Finally, the capacity to eliminate drugs is also lower in the elderly than in young people. The hepatic metabolism is much slower, which may lead to a build-up of drugs with intense hepatic metabolism, such as carbamazepine, phenitoin or lamotrigine. Moreover, these patients will have a higher sensitivity to phenomenons of hepatic induction or inhibition, given that their hepatic reserve is reduced. In addition, glomerular filtration is also reduced, which must be remembered when prescribing renally eliminated drugs such as levetiracetam, gabapentin or pregabalin.

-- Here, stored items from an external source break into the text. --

-- ==== Sys2Proof/Machine/Vector.lean ====
section
/-! DEFINITION. The integer and floating-point vector words (R282 to R289). -/

namespace Sys2Proof.Machine

/-- One more than the highest named register that a vector word names (R158). -/
def vtop3 (d : Dst) (a b : Src) : Nat := max (d.vtop 1) (max (a.vtop 1) (b.vtop 1))

/-- A vector-result word of two sources (R282 to R284). -/
def vector3 (d : Dst) (a b : Src) (f : W32 → W32 → W32) : State → Out :=
  runPure (okV3 d a b) (vtop3 d a b) (1 + a.nlit + b.nlit) fun u =>
    u.g.writeVec u.w d fun i => f (u.g.laneSrc a i) (u.g.laneSrc b i)

/-- A vector-result word of one source. -/
def vector2 (d : Dst) (a : Src) (f : W32 → W32) : State → Out :=
  runPure (okV2 d a) (max (d.vtop 1) (a.vtop 1)) (1 + a.nlit) fun u =>
    u.g.writeVec u.w d fun i => f (u.g.laneSrc a i)

/-- A vector-result word of three sources. -/
def vector4 (d : Dst) (a b c : Src) (f : W32 → W32 → W32 → W32) : State → Out :=
  runPure (okV4 d a b c) (max (vtop3 d a b) (c.vtop 1)) (1 + a.nlit + b.nlit + c.nlit) fun u =>
    u.g.writeVec u.w d fun i => f (u.g.laneSrc a i) (u.g.laneSrc b i) (u.g.laneSrc c i)

/-- vadd (R285). -/
def execVadd (d : Dst) (a b : Src) (s : State) : Out :=
  vector3 d a b (fun x y => x + y) s

/-- vsub (R285). -/
def execVsub (d : Dst) (a b : Src) (s : State) : Out :=
  vector3 d a b (fun x y => x - y) s

/-- vmul (R285). -/
def execVmul (d : Dst) (a b : Src) (s : State) : Out :=
  vector3 d a b (fun x y => x * y) s

/-- vmulh.s (R285). -/
def execVmulhS (d : Dst) (a b : Src) (s : State) : Out :=
  vector3 d a b vmulhS s

/-- vmulh.z (R285). -/
def execVmulhZ (d : Dst) (a b : Src) (s : State) : Out :=
  vector3 d a b vmulhZ s

/-- vmad (R285): one wrap. -/
def execVmad (d : Dst) (a b c : Src) (s : State) : Out :=
  vector4 d a b c (fun x y z => x * y + z) s

/-- vadds.s (R285). -/
def execVaddsS (d : Dst) (a b : Src) (s : State) : Out :=
  vector3 d a b vaddsS s

/-- vsubs.s (R285). -/
def execVsubsS (d : Dst) (a b : Src) (s : State) : Out :=
  vector3 d a b vsubsS s

/-- vmin.s (R285). -/
def execVminS (d : Dst) (a b : Src) (s : State) : Out :=
  vector3 d a b vminS s

/-- vmax.s (R285). -/
def execVmaxS (d : Dst) (a b : Src) (s : State) : Out :=
  vector3 d a b vmaxS s

/-- vmin.z (R285). -/
def execVminZ (d : Dst) (a b : Src) (s : State) : Out :=
  vector3 d a b vminZ s

/-- vmax.z (R285). -/
def execVmaxZ (d : Dst) (a b : Src) (s : State) : Out :=
  vector3 d a b vmaxZ s

/-- vabs.s (R285). -/
def execVabsS (d : Dst) (a : Src) (s : State) : Out :=
  vector2 d a vabsS s

/-- vand (R285). -/
def execVand (d : Dst) (a b : Src) (s : State) : Out :=
  vector3 d a b (fun x y => x &&& y) s

/-- vor (R285). -/
def execVor (d : Dst) (a b : Src) (s : State) : Out :=
  vector3 d a b (fun x y => x ||| y) s

/-- vxor (R285). -/
def execVxor (d : Dst) (a b : Src) (s : State) : Out :=
  vector3 d a b (fun x y => x ^^^ y) s

/-- vshl (R286). -/
def execVshl (d : Dst) (a b : Src) (s : State) : Out :=
  vector3 d a b shl32 s

/-- vshr (R286). -/
def execVshr (d : Dst) (a b : Src) (s : State) : Out :=
  vector3 d a b shr32 s

/-- vsar (R286). -/
def execVsar (d : Dst) (a b : Src) (s : State) : Out :=
  vector3 d a b sar32 s

/-- vclz (R285). -/
def execVclz (d : Dst) (a : Src) (s : State) : Out :=
  vector2 d a (fun x => BitVec.ofNat 32 (leadZeros 32 x.toNat)) s

/-- vpopc (R285). -/
def execVpopc (d : Dst) (a : Src) (s : State) : Out :=
  vector2 d a (fun x => BitVec.ofNat 32 (popcount 32 x.toNat)) s

/-- vbfx (R286): a field of c bits (0 means 32) at position u(y). -/
def execVbfx (d : Dst) (a b : Src) (c : Code) (s : State) : Out :=
  runPure (okVbf d a b c) (vtop3 d a b) (1 + a.nlit + b.nlit) (fun u =>
    u.g.writeVec u.w d fun i => bfx32 (fieldWidth 32 c.val) (u.g.laneSrc a i) (u.g.laneSrc b i)) s

/-- vbfi (R286): a field of c bits (0 means 32) put into the old lane at position u(y). -/
def execVbfi (d : Dst) (a b : Src) (c : Code) (s : State) : Out :=
  runPure (okVbf d a b c) (vtop3 d a b) (1 + a.nlit + b.nlit) (fun u =>
    u.g.writeVec u.w d fun i =>
      bfi32 (fieldWidth 32 c.val) (u.g.oldLane d i) (u.g.laneSrc a i) (u.g.laneSrc b i)) s

/-- vsel (R285): x where the mask holds a one, otherwise y. -/
def execVsel (d : Dst) (a b : Src) (c : Code) (s : State) : Out :=
  runPure (okVk8 d a b c) (vtop3 d a b) (1 + a.nlit + b.nlit) (fun u =>
    u.g.writeVec u.w d fun i =>
      if (u.g.mask c.val).getLsbD i then u.g.laneSrc a i else u.g.laneSrc b i) s

/-- vmov (R285). -/
def execVmov (d : Dst) (a : Src) (s : State) : Out :=
  vector2 d a (fun x => x) s

/-- vfadd (R287, R250). -/
def execVfadd (d : Dst) (a b : Src) (s : State) : Out :=
  vector3 d a b f32Add s

/-- vfsub (R287, R250). -/
def execVfsub (d : Dst) (a b : Src) (s : State) : Out :=
  vector3 d a b f32Sub s

/-- vfmul (R287, R250). -/
def execVfmul (d : Dst) (a b : Src) (s : State) : Out :=
  vector3 d a b f32Mul s

/-- vffma (R287, R250): one rounding. -/
def execVffma (d : Dst) (a b c : Src) (s : State) : Out :=
  vector4 d a b c f32Fma s

/-- vfmin (R287, R251). -/
def execVfmin (d : Dst) (a b : Src) (s : State) : Out :=
  vector3 d a b f32Min s

/-- vfmax (R287, R251). -/
def execVfmax (d : Dst) (a b : Src) (s : State) : Out :=
  vector3 d a b f32Max s

/-- vfabs (R287, R250). -/
def execVfabs (d : Dst) (a : Src) (s : State) : Out :=
  vector2 d a f32Abs s

/-- vfneg (R287, R250). -/
def execVfneg (d : Dst) (a : Src) (s : State) : Out :=
  vector2 d a f32Neg s

/-- vfdiv (R287, R250). -/
def execVfdiv (d : Dst) (a b : Src) (s : State) : Out :=
  vector3 d a b f32Div s

/-- vfsqrt (R287, R250). -/
def execVfsqrt (d : Dst) (a : Src) (s : State) : Out :=
  vector2 d a f32Sqrt s

/-- vfrcp (R287, R263). -/
def execVfrcp (d : Dst) (a : Src) (s : State) : Out :=
  vector2 d a f32Rcp s

/-- vfrsq (R287, R263). -/
def execVfrsq (d : Dst) (a : Src) (s : State) : Out :=
  vector2 d a f32Rsq s

/-- vfex2 (R287, R263). -/
def execVfex2 (d : Dst) (a : Src) (s : State) : Out :=
  vector2 d a f32Ex2 s

/-- vflg2 (R287, R263). -/
def execVflg2 (d : Dst) (a : Src) (s : State) : Out :=
  vector2 d a f32Lg2 s

/-- vfsinp (R287, R263). -/
def execVfsinp (d : Dst) (a : Src) (s : State) : Out :=
  vector2 d a f32SinP s

/-- vfcosp (R287, R263). -/
def execVfcosp (d : Dst) (a : Src) (s : State) : Out :=
  vector2 d a f32CosP s

/-- vfrnd (R288): the integral value under the mode in c. -/
def execVfrnd (d : Dst) (a : Src) (c : Code) (s : State) : Out :=
  runPure (okVrnd d a c) (max (d.vtop 1) (a.vtop 1)) (1 + a.nlit) (fun u =>
    u.g.writeVec u.w d fun i => f32Rnd (rmodeOf c.val).dir (u.g.laneSrc a i)) s

/-- vfcls (R289). -/
def execVfcls (d : Dst) (a : Src) (s : State) : Out :=
  vector2 d a f32Class s

end Sys2Proof.Machine
end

An added problem is that the elderly often take multiple medications, increasing the risk of interactions and the possibility of secondary effects. In this respect, the lower the bonding to proteins and the lower the hepatic metabolism of a drug, the easier it will be to use and the lower the risk of interaction with other possible concomitant drugs.
Secondary effects of special relevance in the elderly
In general, elderly patients are more sensitive to the secondary effects of drugs, even at reduced doses. In addition, certain secondary effects frequently related to AEDs are of special relevance to the elderly.
Due to the inhibiting action on the central nervous system, many AEDs may cause cognitive disturbances. Elderly patients often present a reduction in their cerebral reserve capacity, making them particularly sensitive to this secondary effect. The possibility of inducing cognitive disturbances is very high with drugs such as phenobarbital, primadone, or the benzodiazepines, and is more moderate with phenitoin and topiramate. The last in the list often causes a characteristic difficulty in finding words. Drugs less frequently causing cognitive disturbances, and which are therefore safer for use by this segment of the population include oxcarbazepine, levetiracetam, gabapentin and lamotrigine.
Osteoporosis is a common disorder among the over 60s, particularly among women, and may be the cause of significant disability due to chronic pain and a predisposition to fractures. Various AEDs may induce osteoporosis, emphasizing a risk which is already high merely as a result of ageing. Some, such as phenobarbital, phenitoin or carbamazepine, do so by interfering with the metabolism as vitamin D. Valproate can also induce osteoporosis by activating the osteoblasts which destroy bone tissue. The risk of complications due to osteoporosis is multiplied in an elderly patient if we add in an AED capable of inducing osteoporosis. Therefore, the risk of hip fractures in women over 65 is doubled when taking one of these drugs (Ensrud et al 2004). As such, a priori, we should avoid the use of osteoporosis inducing drugs in this segment of the population.
The possibility of various AEDs causing an increase in weight is well known. In general, we tend to consider this secondary effect when treating young patients, especially women, based on the assumption that these patients may be most concerned about their figure. However, it is extremely important to consider the possibility of causing an increase in weight in elderly patients, not for aesthetic reasons but for reasons of health. An increase in weight increases the risk of type II diabetes, cardiovascular mortality and osteoarticular problems in a population where the risk is already higher. Moreover, an increase in weight leads to clumsiness in a population which tends to be clumsy, and increases the risk of falls in a population with an increased risk of osteoporosis, and therefore, greater risk of fractures. The ADFs most frequently associated to weight increase include Valproate (more than half the patients), carbamazepine (approximately a quarter of patients), gabapentin (15%–20%) and pregabalin (14%) (De Toledo et al 1997; Easter et al 1997; Biton 2003; Arroyo et al 2004). Topiramate may induce weight loss, which can be useful for overweight patients, but in other cases this effect may also be harmful and lead to malnutrition (Ben-Menachem et al 2003). Therefore, the most recommended drugs for this segment of the population are those which do not tend to modify weight, including lamotrigine, levetiracetam and oxcarbazepine (Devinsky et al 2000; Gidal, Sheth, Magnus et al 2003).
First choice AEDs for the elderly
From the above, we can deduce that we are faced with a population which will frequently present symptomatic focal epilepsies, for which a good response to medical treatment can be expected, even at lower dosages (Kwan and Brodie 2001). The majority of AEDs available have demonstrated a similar efficacy for treating this type of crisis (Mattson et al 1985, 1992; Brodie et al 1999, 2002). Therefore, the choice of drug will fundamentally depend upon its pharmacokinetic profile and the likelihood of causing secondary effects (Sánchez-Alvarez et al 2005) which, as we have seen, have particular repercussions among the elderly. Therefore we have analyzed the AEDs from this perspective.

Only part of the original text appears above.